One could argue that there is no conceptual difference in performing QA over two or more interlinked KBs and the same KBs merged into one. However, in a real-world scenario, Linked Datasets can be extremely different in size, structure, and format, as well as be subject of constant change. As up-to-dateness does not seem a concern for the Kbqa community – since Freebase is now a defunct project containing obsolete data – the SW community needs to start considering this problem in its actual environment, i.e. the Web.
Nevertheless, in order to scale to the size of the Web, systems must be prepared. It is known that scalability is still an issue for the majority of the Qald systems [diefenbach2017]. Recent works in Kbqa managed to deal with billions of triples achieving a satisfiable waiting time for the end user [abujabal2017automated]. With this respect, neural approaches are a promising alternative; despite being expensive during training, neural networks usually do not require as many resources for prediction [sorumarx2017].
Another point that would differentiate the two research areas is the variety of schemata used in the Lod cloud. Each dataset has its own vocabulary, which is adapted to the context, where some vocabularies use extremely specific or idiosyncratic terms. It is therefore not granted that an approach which can perform well on open-domain QA may also generalize well on other datasets. Term overlap is also frequent, leading to a scenario that is completely different than in Kbqa.
4 What to do now?
In this section, we propose two settings of a hypothetical benchmark. Both settings could be generated semi-automatically without too much human effort, or at least no more than for a canonical Qald dataset. The availability of the numerous Qald benchmarks released so far reduces the risk factor consistently. After such new benchmarks are released, we expect the community to react and provide resolutions in the span of one year within the next Qald edition.
A domain-specific dataset containing links to (e.g.) DBpedia and Schema.org entities is given in full to the QA systems. Questions can be answered only if the DBpedia and Schema.org links are dereferenced. A snapshot of the used Lod cloud subset can be created for reproducibility and distributed through query-ready formats such as KBox [marx2017kbox] and HDT [gallego2011hdt].

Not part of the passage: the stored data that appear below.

-- ==== Sys2Proof/Machine/Tasks.lean ====
section
/-! DEFINITION. Tasks, futures and owners, parking and adoption, the ends of groups, workgroups and
launches, and completions (R58-R77, R193, R233, R234, R339, R344, R431-R435). -/

namespace Sys2Proof.Machine

/-! ## Task records (R70) -/

def handleIndex (h : W64) : Nat := bits h.toNat 31 0
def handleGen (h : W64) : Nat := bits h.toNat 63 48
def ctlState (c : Nat) : Nat := bits c 7 5
def ctlAdopt (c : Nat) : Bool := bit c 8
def ctlPrio (c : Nat) : Nat := bits c 11 9
def ctlQueue (c : Nat) : Nat := bits c 15 12
def ctlGen (c : Nat) : Nat := bits c 31 16
def ctlVf (c : Nat) : Nat := bits c 38 32
def ctlReady (c : Nat) : Bool := bit c 39
def ctlFrame (c : Nat) : Nat := (bits c 4 0 + 1) * 8

/-- Bits [hi:lo] of `x` replaced by `v`. -/
def putBits (x hi lo v : Nat) : Nat := x - bits x hi lo * 2 ^ lo + (v % 2 ^ (hi + 1 - lo)) * 2 ^ lo

/-- The VA of a task's record (R70). -/
def State.taskVa (s : State) (v : Nat) (h : W64) : Nat := (s.vf v).taskBase + 64 * handleIndex h

/-- The record's control word with STATE, READY, RUNCORE, RUNSLOT and ADOPTED set (R71). -/
def ctlRun (c core slot : Nat) (adopted : Bool) : Nat :=
  putBits (putBits (putBits (putBits (putBits c 7 5 1) 39 39 0) 47 40 core) 56 48 slot) 57 57 (if adopted then 1 else 0)

/-- A handle that the table can hold: index below TASKCNT, bits [47:32] 0, generation not 0 (R70, R74). -/
def State.handleOk (s : State) (v : Nat) (h : W64) : Bool :=
  decide (handleIndex h < (s.vf v).taskCnt) && decide (bits h.toNat 47 32 = 0) && decide (handleGen h ≠ 0)

/-- The record of an owner that counts for adoption; a record that cannot be read sends one event (R74). -/
def State.ownerRec (s : State) (c v : Nat) (h : W64) : State × Option (List W64) :=
  if !s.handleOk v h then (s, none)
  else
    match State.agentReads 8 s (c / 48) v (s.taskVa v h) with
    | (s, .error code) => (s.raise (srcCore c) (accessEvent (srcCore c) v code (s.taskVa v h) h), none)
    | (s, .ok ws) =>
      let ctl := (getAt ws 1 0).toNat
      if ctlGen ctl = handleGen h && ctlVf ctl = v then (s, some ws) else (s, none)

/-! ## Futures (R73, R233) -/

/-- The VA of a future from its handle. -/
def futVa (h : W64) : Nat := bits h.toNat 47 0 * 32
def futState (w : Nat) : Nat := bits w 1 0
def futGen (w : Nat) : Nat := bits w 31 16

/-- The set or the failure of a future that ends a task makes: nothing where the GEN differs or FSTATE is
not 0; an FSTATE of 3 and an access that fails send an event (R77, R234, R453). -/
def State.endFuture (s : State) (c v : Nat) (h : W64) (fstate : Nat) (value : W64) : State :=
  if h = 0#64 then s
  else
    let va := futVa h
    let src := srcCore c
    match s.agentRead (c / 48) v (va + 8) with
    | (s, .error code) => s.raise src (accessEvent src v code va 0)
    | (s, .ok w) =>
      if futGen w.toNat ≠ handleGen h then s
      else if futState w.toNat = 3 then s.raise src (accessEvent src v codeUncorrected va 0)
      else if futState w.toNat ≠ 0 then s
      else
        match s.agentWrites (c / 48) v va [value, BitVec.ofNat 64 (putBits w.toNat 1 0 fstate), 0] with
        | (s, .error code) => s.raise src (accessEvent src v code va 0)
        | (s, .ok _) => s

/-- The compare-and-swap of a task's control word, whether it is made; one that cannot be made sends an event (R71, R453). -/
def State.swapCtl (s : State) (c v : Nat) (h : W64) (ctl : Nat) : State × Bool :=
  let va := s.taskVa v h
  match s.agentWrite (c / 48) v (va + 8) (BitVec.ofNat 64 ctl) with
  | (s, .error code) => (s.raise (srcCore c) (accessEvent (srcCore c) v code va h), false)
  | (s, .ok _) => (s, true)

/-- The control word of a task written, with an event where it cannot be (R453). -/
def State.setCtl (s : State) (c v : Nat) (h : W64) (ctl : Nat) : State := (s.swapCtl c v h ctl).1

/-- Steps 1 and 2 of R77: STATE becomes 4 and the future fails. -/
def State.failTask (s : State) (c v : Nat) (h : W64) : State :=
  match s.ownerRec c v h with
  | (s, none) => s
  | (s, some ws) =>
    let s := s.setCtl c v h (putBits (getAt ws 1 0).toNat 7 5 4)
    s.endFuture c v (getAt ws 2 0) 2 0

/-- The end of a task as `TEND` makes it: the future set with `value`, then STATE 3 unless it reads 4
(R193, R234). -/
def State.finishTask (s : State) (c v : Nat) (h : W64) (value : W64) : State :=
  match s.ownerRec c v h with
  | (s, none) => s
  | (s, some ws) =>
    let s := s.endFuture c v (getAt ws 2 0) 1 value
    match s.agentRead (c / 48) v (s.taskVa v h + 8) with
    | (s, .error code) => s.raise (srcCore c) (accessEvent (srcCore c) v code (s.taskVa v h) h)
    | (s, .ok ctl) => if ctlState ctl.toNat = 4 then s else s.setCtl c v h (putBits ctl.toNat 7 5 3)

/-! ## Task queues (R344) -/

/-- What a task queue descriptor names: LOGN, BASE, and whether it is usable. -/
structure TaskQueue where
  queue : Nat
  va : Nat
  logn : Nat
  base : Nat
  deriving DecidableEq, Repr

/-- The entry is that of queue `q` of virtual function `v`. -/
def TqcEnt.isFor (e : TqcEnt) (v q : Nat) : Bool := decide (e.vf = v) && decide (e.queue = q)

/-- A group of a virtual function is resident on a die. -/
def State.residentOn (s : State) (d v : Nat) : Bool :=
  s.cores.any fun c => decide (c.1 / 48 = d) && c.2.groups.any fun g => decide (g.2.vf = v)

/-- Every TQC but that of die `d` drops what it caches of a queue. -/
def State.dropQueueBut (s : State) (d v q : Nat) : State :=
  { s with dies := s.dies.map fun (e : Nat × Die) =>
      (e.1, if e.1 = d then e.2 else { e.2 with tqc := e.2.tqc.filter fun t => !t.isFor v q }) }

/-- The TQCs drop what they cache of a queue that is found unusable. -/
def State.dropQueue (s : State) (v q : Nat) : State :=
  { s with dies := s.dies.map fun (e : Nat × Die) => (e.1, { e.2 with tqc := e.2.tqc.filter fun t => !t.isFor v q }) }

/-- A changed entry is written back: the counts of its rings, and an event where they cannot be (R345, R453). -/
def State.writeBackTqc (s : State) (d : Nat) (e : TqcEnt) : State :=
  if !e.dirty then s
  else
    let va := (s.vf e.vf).tqBase + 128 * e.queue + 0x40
    match s.agentWrites d e.vf va (e.words.drop 8) with
    | (s, .ok _) => s
    | (s, .error c) => s.raise (srcFw s.activeFw) { distEvent e.vf c va 0 with block := 10, die := d }

/-- The sixteen words of a descriptor and its ring counts as the TQC of die `d` holds them, or as memory does; the TQC caches
those of a virtual function with a resident group on its die (R345). -/
def State.tqcWords (s : State) (d v q : Nat) : State × Except Nat (List W64) :=
  match (s.die d).tqc.find? fun e => e.isFor v q with
  | some e => (s, .ok e.words)
  | none =>
    match State.agentReads 16 s d v ((s.vf v).tqBase + 128 * q) with
    | (s, .error c) => (s, .error c)
    | (s, .ok ws) =>
      let x := s.die d
      (if s.residentOn d v then s.setDie d { x with tqc := x.tqc ++ [{ vf := v, queue := q, words := ws, dirty := false }] } else s,
        .ok ws)

/-- What the TQC of a die caches of a virtual function is written back and goes once the last group of it has left the die
(R345). -/
def State.dropTqc (s : State) (d v : Nat) : State :=
  let mine := (s.die d).tqc.filter fun e => decide (e.vf = v)
  if mine.isEmpty || s.residentOn d v then s
  else
    let s := mine.foldl (fun s e => s.writeBackTqc d e) s
    s.setDie d { s.die d with tqc := (s.die d).tqc.filter fun e => decide (e.vf ≠ v) }

/-- The descriptor of task queue `q`, or the code of the reason it is unusable. -/
def State.taskQueue (s : State) (d v q : Nat) : State × Except Nat TaskQueue :=
  let va := (s.vf v).tqBase + 128 * q
  match s.tqcWords d v q with
  | (s, .error c) => (s, .error c)
  | (s, .ok ws) =>
    let w := (getAt ws 0 0).toNat
    let logn := bits w 59 56
    if logn < 4 || bits w 54 0 % 64 ≠ 0 || bits w 63 60 ≠ 0 || bits w 55 55 ≠ 0
        || ((ws.take 8).drop 1).any (fun x => decide (x ≠ 0#64)) then
      (s, .error Cause.reservedField.code)
    else (s, .ok { queue := q, va := va, logn := logn, base := bits w 54 0 })

/-- HEAD and TAIL of ring `p`, as the TQC caches them or memory holds them (R345). -/
def State.ringCounts (s : State) (d v : Nat) (t : TaskQueue) (p : Nat) : State × Except Nat (Nat × Nat) :=
  match s.tqcWords d v t.queue with
  | (s, .error c) => (s, .error c)
  | (s, .ok ws) => (s, .ok (bits (getAt ws (8 + p) 0).toNat 31 0, bits (getAt ws (8 + p) 0).toNat 63 32))

/-- HEAD and TAIL of ring `p` written: at the home slice of the descriptor's line (R344), in the TQC's own copy, and no other
TQC keeps one (DESIGN CHOICE, log 33). -/
def State.putCounts (s : State) (d v : Nat) (t : TaskQueue) (p head tail : Nat) : State × Except Nat Unit :=
  let w := BitVec.ofNat 64 (head % 2 ^ 32 + (tail % 2 ^ 32) * 2 ^ 32)
  let s := s.dropQueueBut d v t.queue
  let x := s.die d
  let put := fun (e : TqcEnt) =>
    if e.isFor v t.queue then { e with words := setAt e.words (8 + p) w, dirty := true } else e
  let s := if x.tqc.isEmpty then s else s.setDie d { x with tqc := x.tqc.map put }
  s.agentWrite d v (t.va + 0x40 + 8 * p) w

/-- The VA of slot `i` of ring `p`. -/
def TaskQueue.slot (t : TaskQueue) (p i : Nat) : Nat := t.base + 8 * 2 ^ t.logn * p + 8 * (i % 2 ^ t.logn)

/-- The first failure on a queue since it was last usable sends one event (R344). -/
def State.queueBad (s : State) (src v q code : Nat) : State :=
  let s := s.dropQueue v q
  if s.dist.unusable.contains (16 * v + q) then s
  else
    let s := { s with dist := { s.dist with unusable := (16 * v + q) :: s.dist.unusable } }
    let e := distEvent v code ((s.vf v).tqBase + 128 * q) 0
    -- a core's append and a wake go through the TQC of the die (R35, R72)
    s.raise src (if src < 192 then { e with block := 10, die := src / 48 } else e)

def State.queueGood (s : State) (v q : Nat) : State :=
  { s with dist := { s.dist with unusable := s.dist.unusable.filter fun x => decide (x ≠ 16 * v + q) } }

/-- A handle put into a ring: at TAIL (`front` false) or before HEAD; false where the ring is full or the
queue unusable (R344). -/
def State.enqueue (s : State) (src d v q p : Nat) (h : W64) (front : Bool) : State × Bool :=
  match s.taskQueue d v q with
  | (s, .error c) => (s.queueBad src v q c, false)
  | (s, .ok t) =>
    match s.ringCounts d v t p with
    | (s, .error c) => (s.queueBad src v q c, false)
    | (s, .ok (head, tail)) =>
      if (tail + 2 ^ 32 - head) % 2 ^ 32 = 2 ^ t.logn then (s.queueGood v q, false)
      else
        let at_ := if front then (head + 2 ^ 32 - 1) % 2 ^ 32 else tail
        match s.agentWrite d v (t.slot p at_) h with
        | (s, .error c) => (s.queueBad src v q c, false)
        | (s, .ok _) =>
          match s.putCounts d v t p (if front then at_ else head) (if front then tail else tail + 1) with
          | (s, .error c) => (s.queueBad src v q c, false)
          | (s, .ok _) =>
            let s := s.queueGood v q
            ({ s with dist := { s.dist with order := s.dist.order ++ [(v, 8 * q + p, h)] } }, true)

/-- A wake under R72: READY is set and the handle goes to the head of its ring, or waits for a slot. -/
def State.wakeTask (s : State) (c v : Nat) (h : W64) : State :=
  match s.ownerRec c v h with
  | (s, none) => s
  | (s, some ws) =>
    let ctl := (getAt ws 1 0).toNat
    if ctlState ctl ≠ 2 || ctlReady ctl then s
    else
      let s := s.setCtl c v h (putBits ctl 39 39 1)
      match s.enqueue (srcCore c) (c / 48) v (ctlQueue ctl) (ctlPrio ctl) h true with
      | (s, true) => s
      | (s, false) => { s with dist := { s.dist with requeue := s.dist.requeue ++ [(v, h)] } }

/-! ## Completions (R339) -/

/-- A command ends: its completion event goes to the arbiter, its record is written later (R339). -/
def State.endCommand (s : State) (q i status cause field : Nat) (info done : W64) : State :=
  let c : Completion :=
    { queue := q, index := i, status := status, cause := cause, field := field, info := info, done := done, evseq := none }
  let s := { s with dist := { s.dist with completions := s.dist.completions ++ [c] } }
  s.raise (srcFw s.activeFw) { Event.blank with kind := .completion q i }

/-- A failure event of launch `l` that the arbiter has not taken yet. -/
def State.failurePending (s : State) (l : Nat) : Bool :=
  s.eva.inputs.any fun i => i.2.any fun e => decide (e.launch = some l)

/-- Every workgroup of a launch has exited. -/
def Launch.done? (x : Launch) : Bool :=
  x.bound.isEmpty && decide (x.total ≤ x.next) && x.returned.isEmpty && x.picked.isEmpty && x.saved.isEmpty

/-- A pre-emption ends once every workgroup that was bound, and every task that it pre-empts, has been discarded, drained, saved,
parked or killed (R346, R348, R438, R439). -/
def State.settlePreempts (s : State) (l : Nat) : State :=
  let finished := fun (p : Preempt) => decide (p.launch = l) && p.left.all fun w => ((s.core w.1).wg? w.2).isNone
  let ended := s.dist.preempts.filter finished
  if ended.isEmpty then s
  else
    let s := { s with dist := { s.dist with preempts := s.dist.preempts.filter fun p => !finished p } }
    ended.foldl (fun s p =>
      s.endCommand p.queue p.index 1 0 0 (BitVec.ofNat 64 (p.saves % 2 ^ 32 * 2 ^ 32 + p.discards % 2 ^ 32)) p.done) s

/-- A launch whose last workgroup has exited ends, once the arbiter has taken its failure events (R339,
R379, R435). -/
def State.settleLaunch (s : State) (l : Nat) : State :=
  match KMap.get? s.dist.launches l with
  | none => s
  | some x =>
    if x.ended || !x.done? || s.failurePending l then s
    else
      let s := s.setLaunch l { x with ended := true }
      let info := BitVec.ofNat 64 (x.saves % 2 ^ 32 * 2 ^ 32 + x.discards % 2 ^ 32)
      match x.killed, x.failure with
      | some r, _ => s.endCommand x.queue x.index 4 r 0 info x.done
      | none, some f => s.endCommand x.queue x.index 3 f.2 0 info x.done
      | none, none => s.endCommand x.queue x.index 1 0 0 info x.done

/-! ## The record cache (R98, R413) -/

/-- The copy that the record cache holds of a handle read through a record table. -/
def Core.cachedRec (k : Core) (h : W32) (table : Nat) : Option LatchedRec :=
  k.latched.find? fun r => decide (r.handle = h) && decide (r.table = table)

/-- The cache counts one more operation that latched the record, and holds its words and those of its region record. A copy that
no operation holds makes way for a record of a later generation in its slot. -/
def Core.latchRec (k : Core) (h : W32) (table : Nat) (words : List W64) (region : Option (List W64)) : Core :=
  match k.cachedRec h table with
  | some r => { k with latched := k.latched.map fun x => if x = r then { r with count := r.count + 1 } else x }
  | none =>
    let stale := fun (x : LatchedRec) =>
      decide (x.count = 0) && decide (x.table = table) && decide (bits x.handle.toNat 15 0 = bits h.toNat 15 0)
    { k with latched :=
        { handle := h, table := table, words := words, region := region, count := 1 } :: k.latched.filter fun x => !stale x }

/-- One operation that latched the record has ended; the cached copy stays until a later generation supersedes it (R413). -/
def Core.unlatchRec (k : Core) (r : W32 × Nat) : Core :=
  { k with latched := k.latched.map fun (x : LatchedRec) =>
      if x.handle = r.1 && x.table = r.2 then { x with count := x.count - 1 } else x }

/-- An operation that latched records has ended. -/
def Core.unlatchAll (k : Core) (rs : List (W32 × Nat)) : Core := rs.foldl Core.unlatchRec k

The second setting we propose exploits the fact that properties utilized in the Lod cloud are defined by widely-adopted standardized
vocabularies. The task is to apply transfer learning over two or more datasets using one or more common upper ontologies (e.g., OWL, DCT, SKOS). Training data are only given on a dataset A, while questions target dataset B, where the different ontologies in A and B are aligned to an upper ontology.
We showed the necessity for the Qald community to tackle the homonym problem not as a single KB, from the perspective of the Web of Data. After such new benchmarks are released, we expect the community to react and provide resolutions in the span of one year within the next Qald edition. Our plea is to let language experts do language and Web semantics experts do semantics. While the former will keep addressing all problems related to human language, new challenges will arise for the SW.
We thank Dennis Diefenbach for his kind suggestions and feedback.